##### Material provided #####
/-- Sends a partial to its parent in the tree (R306, R307, R413) under the step of its reduction (R314). -/
def State.sendPartial (s : State) (f : PlanF) (p : Nat) (r : Reduction) (dest : Nat) : State :=
  let enc := encodeUnit f.wfmt r.tensor (r.step % 2 ^ 16) r.acc
  let id : StepId := ⟨r.step % 2 ^ 16, r.attempt, false⟩
  let s := (s.bump K.REDUCE_PARTIALS_SENT 1).engineNonfinite f.ctx (enc.1.map (badElems f.wfmt)).sum
  let s := if enc.2 = 0 then s else s.bump K.OUTPUT_FLUSHES enc.2
  ((runs 4 enc.1).zipIdx).foldl (fun s b =>
    s.sendEp f.io (f.epBase + dest) f.ctx 9 5
      (collSlots id p r.entry r.unit r.round b.1.length (4 * b.2) f.hash r.tensor ++ (b.1.map Block.slots).flatten)) s

/-- The key of an owned unit's rounds added: the pass of the plan's submissions over list and rounds, and the unit's position
in the list. -/
def addedKey (pass pos : Nat) : Nat := pass * 2 ^ 48 + pos

/-- READYSEM rises for the owned units that complete the run (R310), pass by pass, at most `n`. Passes that READYSEM had
counted when every uncommitted step opened are forgotten. -/
def State.readyRun (f : PlanF) (p : Nat) (owned : List (Nat × Nat × Nat)) : Nat → State → State
  | 0, s => s
  | n + 1, s =>
    let q := s.plan p
    let len := max 1 owned.length
    match owned[q.count.ready % len]? with
    | none => s
    | some (pos, _, _) =>
      if Tbl.get q.added 0 (addedKey (q.count.ready / len) pos) < f.rounds then s
      else
        let low := (s.cx f.ctx).steps.foldl (fun n t => min n (Tbl.get t.planCounts {} p).ready) (q.count.ready + 1)
        let s := s.setPlan p { q with
          count := { q.count with ready := q.count.ready + 1 }
          added := q.added.filter (fun (e : Nat × Nat) => decide (low / len ≤ e.1 / 2 ^ 48)) }
        State.readyRun f p owned n (s.planPost f f.ready)

/-- Adds a round's sum into the accumulator (R309, R312). -/
def State.accumulate (s : State) (f : PlanF) (u : UnitSum) : State :=
  let off := f.slotOff (s.listEntry f u.entry) u.unit 32768
  let old := (List.range 16).map (fun b => s.readBlock f.skey (off / 2048 + b))
  let r := if u.round = 0 then (s, u.els)
    else
      let s := (s.bursts 1 f.skey off 32768).engineNonfinite f.ctx (old.map (badElems 2)).sum
      s.addVoted f.ctx ((old.map (fun b => (decodeBlock 2 b).1)).flatten) u.els
  let s := r.1.engineNonfinite f.ctx (r.2.filter f32Bad).length
  ((runs 512 r.2).zipIdx).foldl (fun s b =>
    s.enginePut f.ctx f.skey (off + 2048 * b.2)
      (engineBlock u.tensor (16 * u.unit + b.2) 2 false (u.step % 2 ^ 16) (packCodes 32 (b.1.map (·.toNat))))) s

/-- Adds the sums that may be added now, at most `n` (R309): their step has opened at the root, and every earlier round of
the unit has been added. -/
def State.addSums (f : PlanF) (p : Nat) : Nat → State → State
  | 0, s => s
  | n + 1, s =>
    let q := s.plan p
    let c := s.cx f.ctx
    match q.sums.find? (fun u => c.steps.any (fun t => t.num = u.step)
        && Tbl.get q.added 0 (addedKey u.pass u.pos) = u.round) with
    | none => s
    | some u =>
      let s := s.setPlan p { q with
        sums := q.sums.erase u
        added := Tbl.put q.added 0 (addedKey u.pass u.pos) (u.round + 1) }
      let s := (s.accumulate f u).bump K.REDUCE_UNITS_ROOTED 1
      let owned := s.ownedUnits f
      State.addSums f p n (State.readyRun f p owned (2 * owned.length) s)
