-- ==== Sys2Proof/Machine/Power.lean ====
section
/-!
DEFINITION. Power, clocks and limits (chapter 19): inputs, droop, sleeping clusters, package states, caps and trips; the
release and assertion of RESET_L (R578, R581).
-/

namespace Sys2Proof.Machine

/-! ### Droop and sleep (R559, R564) -/

/-- A droop stretches a cluster's clock (R559); how many cycles it lengthens is decided by the rail. -/
def State.droop (s : State) (c : Nat) : State :=
  if (s.cl c).stretched then s
  else
    let d := s.draw
    (d.2.bump K.DROOP_STRETCH_CYCLES d.1).modCl c (fun l => { l with stretched := true })

/-- The rail is back and the clock returns to nominal (R559). -/
def State.droopEnd (s : State) (c : Nat) : State :=
  if (s.cl c).stretched then s.modCl c (fun l => { l with stretched := false }) else s

/-- Puts a cluster to sleep: its arrays are at level 0 (R564). -/
def State.putToSleep (s : State) (c : Nat) : State :=
  let s := (s.coresOf c).foldl (fun s k => s.modCo k (fun o => { o with level := 0, ramp := .steady })) s
  s.modCl c (fun l => { l with asleep := true, stretched := false })

/-- A cluster that has been idle for CLUSTER_SLEEP_DELAY falls asleep (R564, R577). -/
def State.sleep (s : State) (c : Nat) : State :=
  let l := s.cl c
  if l.running || l.asleep || l.testing || l.testDue || s.power.state ≠ .active then s
  else (s.reach (l.idleSince + 4000 * l.delay.getD (s.par K.CLUSTER_SLEEP_DELAY))).putToSleep c

/-- DROOP_DETECT (R559). -/
def execDroopDetect (cl : Fin 32) (s : State) : Outcome := s.ends (s.whenLive (fun s => s.droop cl.val))
/-- DROOP_RECOVERY (R559). -/
def execDroopRecovery (cl : Fin 32) (s : State) : Outcome := s.ends (s.whenLive (fun s => s.droopEnd cl.val))
/-- CLUSTER_SLEEP (R564). -/
def execClusterSleep (cl : Fin 32) (s : State) : Outcome := s.ends (s.whenLive (fun s => s.sleep cl.val))

/-! ### Package states (R567 to R572) -/

/-- Does the part refuse a write of RETAIN or DEEP to POWER_STATE (R567)? A repair runs as the reset of its die. -/
def State.powerRefused (s : State) : Bool :=
  !s.live || !s.allClosed || !s.boot.ready || s.service.resets.cur.isSome
    || s.hbm.gens.any (fun (g : Nat × TrafficGen) => g.2.st = 1) || s.power.target.isSome

/-- RETAIN or DEEP is written to POWER_STATE: the clusters sleep and the stacks enter self-refresh (R567). -/
def State.enterPower (s : State) (goal : PkgState) : State :=
  if s.powerRefused then s
  else
    let s := (List.range 32).foldl (fun s c => s.putToSleep c) s
    let s := s.part.hbmSites.foldl (fun s h =>
      if (s.stack h).mode = .inService then s.setStack h { s.stack h with mode := .selfRefresh } else s) s
    s.modPower (fun p => { p with target := some goal, began := s.now, wake := false })

/-- ACTIVE is written to POWER_STATE (R572). -/
def State.wakePower (s : State) : State :=
  let p := s.power
  match p.target with
  | some .active => s
  | some _ => s.modPower (fun p => { p with wake := true })
  | none => if p.state = .active then s else s.modPower (fun p => { p with target := some .active, began := s.now })

/-- The compute dies and shelves lose their contents (R568, R569), key and context entries among them. -/
def State.loseDies (s : State) : State :=
  let s := (List.range 4).foldl (fun s d => s.clearDie d) s
  let s := s.part.hbmSites.foldl (fun s h =>
    if (s.stack h).mode = .training then s.setStack h { s.stack h with mode := .selfRefresh } else s) s
  let s := (List.range 32).foldl (fun s c => s.putToSleep c) s
  { s with
    keys := []
    od := s.od.filter (fun (e : Nat × Nat) => !(decide (0x3412 ≤ e.1 / 256) && decide (e.1 / 256 ≤ 0x3418))) }

/-- The stacks come back from self-refresh: without training after RETAIN, trained after DEEP (R572). -/
def State.refreshEnd (s : State) (b : BootIn) (train : Bool) : State :=
  let sites := s.part.hbmSites.filter (fun h => (s.stack h).mode = .selfRefresh)
  if train then s.trainStacks b sites false
  else sites.foldl (fun s h => s.setStack h { s.stack h with mode := .inService }) s

/-- A transition between package states ends (R567, R569, R572). -/
def State.powerEnd (s : State) (b : BootIn) : State :=
  match s.power.target with
  | none => s
  | some t =>
    let old := s.power.state
    let s : State := { s with now := s.now + 4000 * b.took.toNat }
    let s := match t with
      | .deep => s.loseDies
      | .retain => s
      | .active =>
        let s := s.refreshEnd b (old = PkgState.deep)
        if old = PkgState.deep then
          (List.range 32).foldl (fun s c => s.putToSleep c) ((List.range 4).foldl (fun s d => s.testDie b d) s)
        else s
    let s := (s.bump K.POWER_STATE_CHANGES 1).modPower (fun p => { p with
      state := t
      target := none
      lasted := s.now - p.began })
    if s.power.wake then
      (s.modPower (fun p => { p with wake := false })).wakePower
    else s

/-- POWER_STATE_RETAIN (R567). -/
def execPowerStateRetain (s : State) : Outcome := s.ends (s.enterPower .retain)
/-- POWER_STATE_DEEP (R567). -/
def execPowerStateDeep (s : State) : Outcome := s.ends (s.enterPower .deep)
/-- POWER_STATE_ACTIVE (R572). -/
def execPowerStateActive (s : State) : Outcome := s.ends (s.whenLive State.wakePower)
/-- POWER_TRANSITION_END (R567, R572). -/
def execPowerTransitionEnd (b : BootIn) (s : State) : Outcome := s.ends (s.whenLive (fun s => s.powerEnd b))

/-! ### Caps (R573 to R575) -/

/-- A die reaches or leaves THERMAL_THROTTLE (R574). -/
def State.thermal (s : State) (d : Nat) (hot : Bool) : State :=
  let p := s.power
  if p.hot.getD d false = hot then s
  else
    let s := if hot then s else s.bump K.THERMAL_THROTTLE_TIME (s.now - p.hotSince.getD d 0)
    (s.modPower (fun p => { p with hot := p.hot.set d hot, hotSince := p.hotSince.set d s.now })).setThermal

/-- A power window ends with the mean power of the package (R575). -/
def State.powerWindow (s : State) (watts : Nat) : State :=
  let s := s.reach s.power.window
  let p := s.power
  let s := s.capTime
  let limit := s.par K.POWER_LIMIT
  let cap := if limit < watts then max 2 (p.cap - 1) else if 20 * watts ≤ 19 * limit then min 5 (p.cap + 1) else p.cap
  (s.modPower (fun p => { p with
    cap := cap
    capSince := s.now
    mean := watts
    window := (s.now / 4000000 + 1) * 4000000 })).setThermal

/-- THERMAL_THROTTLE_CHANGE (R574). -/
def execThermalThrottleChange (die : Fin 4) (hot : Bool) (s : State) : Outcome :=
  s.ends (s.whenLive (fun s => s.thermal die.val hot))
/-- POWER_WINDOW_END (R575). -/
def execPowerWindowEnd (watts : BitVec 16) (s : State) : Outcome :=
  s.ends (s.whenLive (fun s => s.powerWindow watts.toNat))

/-! ### Trips and inputs (R555 to R557, R576, R581) -/

/-- A sensor reaches 125 °C (R576): the rails go, and the trip record waits to be written. -/
def State.trip (s : State) (sensor reading : Nat) : State :=
  if !s.answering then s
  else
    let r := BitVec.ofNat 128 ((s.now % 2 ^ 64) <<< 64 + sensor <<< 56 + reading <<< 40 + 1)
    (s.dark .dark).modPower (fun p => { p with tripped := true, tripWait := some r })

/-- The trip record is in the NV area (R576). -/
def State.tripWritten (s : State) : State :=
  match s.power.tripWait with
  | none => s
  | some r =>
    (s.modPower (fun p => { p with trip := r, tripWait := none })).storeNv K.TRIP_RECORD (toBytes 16 r.toNat)

/-- The main input leaves its range for 50 µs (R556). -/
def State.mainLoss (s : State) : State :=
  let s := if s.answering then
      ((s.dark .dark).modBoot (fun b => { b with fault := true })).modPower (fun p => { p with next := 2 })
    else s
  if s.power.aoOn then s.modPower (fun p => { p with mainLost := true }) else s

/-- RESET_L goes low (R581): a write of the trip record runs to its end whatever it does. -/
def State.resetLow (s : State) : State :=
  if s.boot.mode = .resetLow || !s.power.aoOn then s
  else (s.dark .resetLow).modPower (fun p => { p with next := 1 })

/-- The cold boot of R578, where the inputs and REFCLK stand; a trip record on its way is written first. -/
def State.bootCold (s : State) (b : BootIn) : State :=
  if !s.power.aoOn || !s.power.refclk || s.power.mainLost then s else s.tripWritten.coldBoot b

/-- The main input is back in its range for 100 ms (R556). -/
def State.mainRestore (s : State) (b : BootIn) : State :=
  if !s.power.mainLost then s
  else
    let s := s.modPower (fun p => { p with mainLost := false })
    if s.boot.mode = .dark && !s.power.tripped then s.bootCold b else s

/-- RESET_L is released (R578). While the main input lies outside its range the part stays dark, with FAULT_L driven, until it
is back (R556); a trip's latch ends here and gives that boot its cause (R576, R597). -/
def State.release (s : State) (b : BootIn) : State :=
  if s.boot.mode ≠ .resetLow then s
  else if s.power.aoOn && s.power.refclk && s.power.mainLost then
    (s.modBoot (fun x => { x with mode := .dark, fault := true })).modPower (fun p => { p with
      tripped := false
      next := if p.tripped then 3 else 2 })
  else s.bootCold b

/-- The always-on input goes: what the always-on domain alone held is lost (R555, R557, R590). -/
def State.removeAo (s : State) : State :=
  if !s.power.aoOn then s
  else
    let t := s.dark .unpowered
    { t with
      ctxs := []
      reports := {}
      defence := {}
      power := { aoOn := false, refclk := false, mainLost := t.power.mainLost, trip := t.power.trip, next := 0 }
      boot := { t.boot with fault := false, attest := { t.boot.attest with high := 0 } }
      service := { t.service with time := {} } }

/-- The always-on input comes into range (R557, R562): the time base starts from 0 and REFCLK is still to come. -/
def State.applyAo (s : State) : State :=
  if s.power.aoOn then s
  else
    let s := s.modPower (fun p => { p with aoOn := true, refclk := false, next := 0 })
    { s.modBoot (fun b => { b with mode := .resetLow }) with now := 0 }

/-- REFCLK is present and stable (R562). -/
def State.refclkOn (s : State) : State :=
  if s.power.aoOn then s.modPower (fun p => { p with refclk := true }) else s

/-- THERMTRIP (R576). -/
def execThermtrip (sensor : BitVec 8) (reading : BitVec 16) (s : State) : Outcome :=
  s.ends (s.trip sensor.toNat reading.toNat)
/-- TRIP_RECORD_WRITTEN (R576). -/
def execTripRecordWritten (s : State) : Outcome := s.ends s.tripWritten
/-- MAIN_INPUT_LOSS (R556). -/
def execMainInputLoss (s : State) : Outcome := s.ends s.mainLoss
/-- MAIN_INPUT_RESTORE (R556). -/
def execMainInputRestore (b : BootIn) (s : State) : Outcome := s.ends (s.mainRestore b)
/-- RESET_L_ASSERT (R581). -/
def execResetLAssert (s : State) : Outcome := s.ends s.resetLow
/-- COLD_BOOT (R578). -/
def execColdBoot (b : BootIn) (s : State) : Outcome := s.ends (s.release b)
/-- POWER_ON (R557). -/
def execPowerOn (s : State) : Outcome := s.ends s.applyAo
/-- AO_INPUT_REMOVAL (R555). -/
def execAoInputRemoval (s : State) : Outcome := s.ends s.removeAo
/-- REFCLK_STABLE (R562). -/
def execRefclkStable (s : State) : Outcome := s.ends s.refclkOn

end Sys2Proof.Machine
end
#####
**What the exercise asks**
Please work out how many lines of the records contain "isSome" and give only that number.

**Worked solution**
2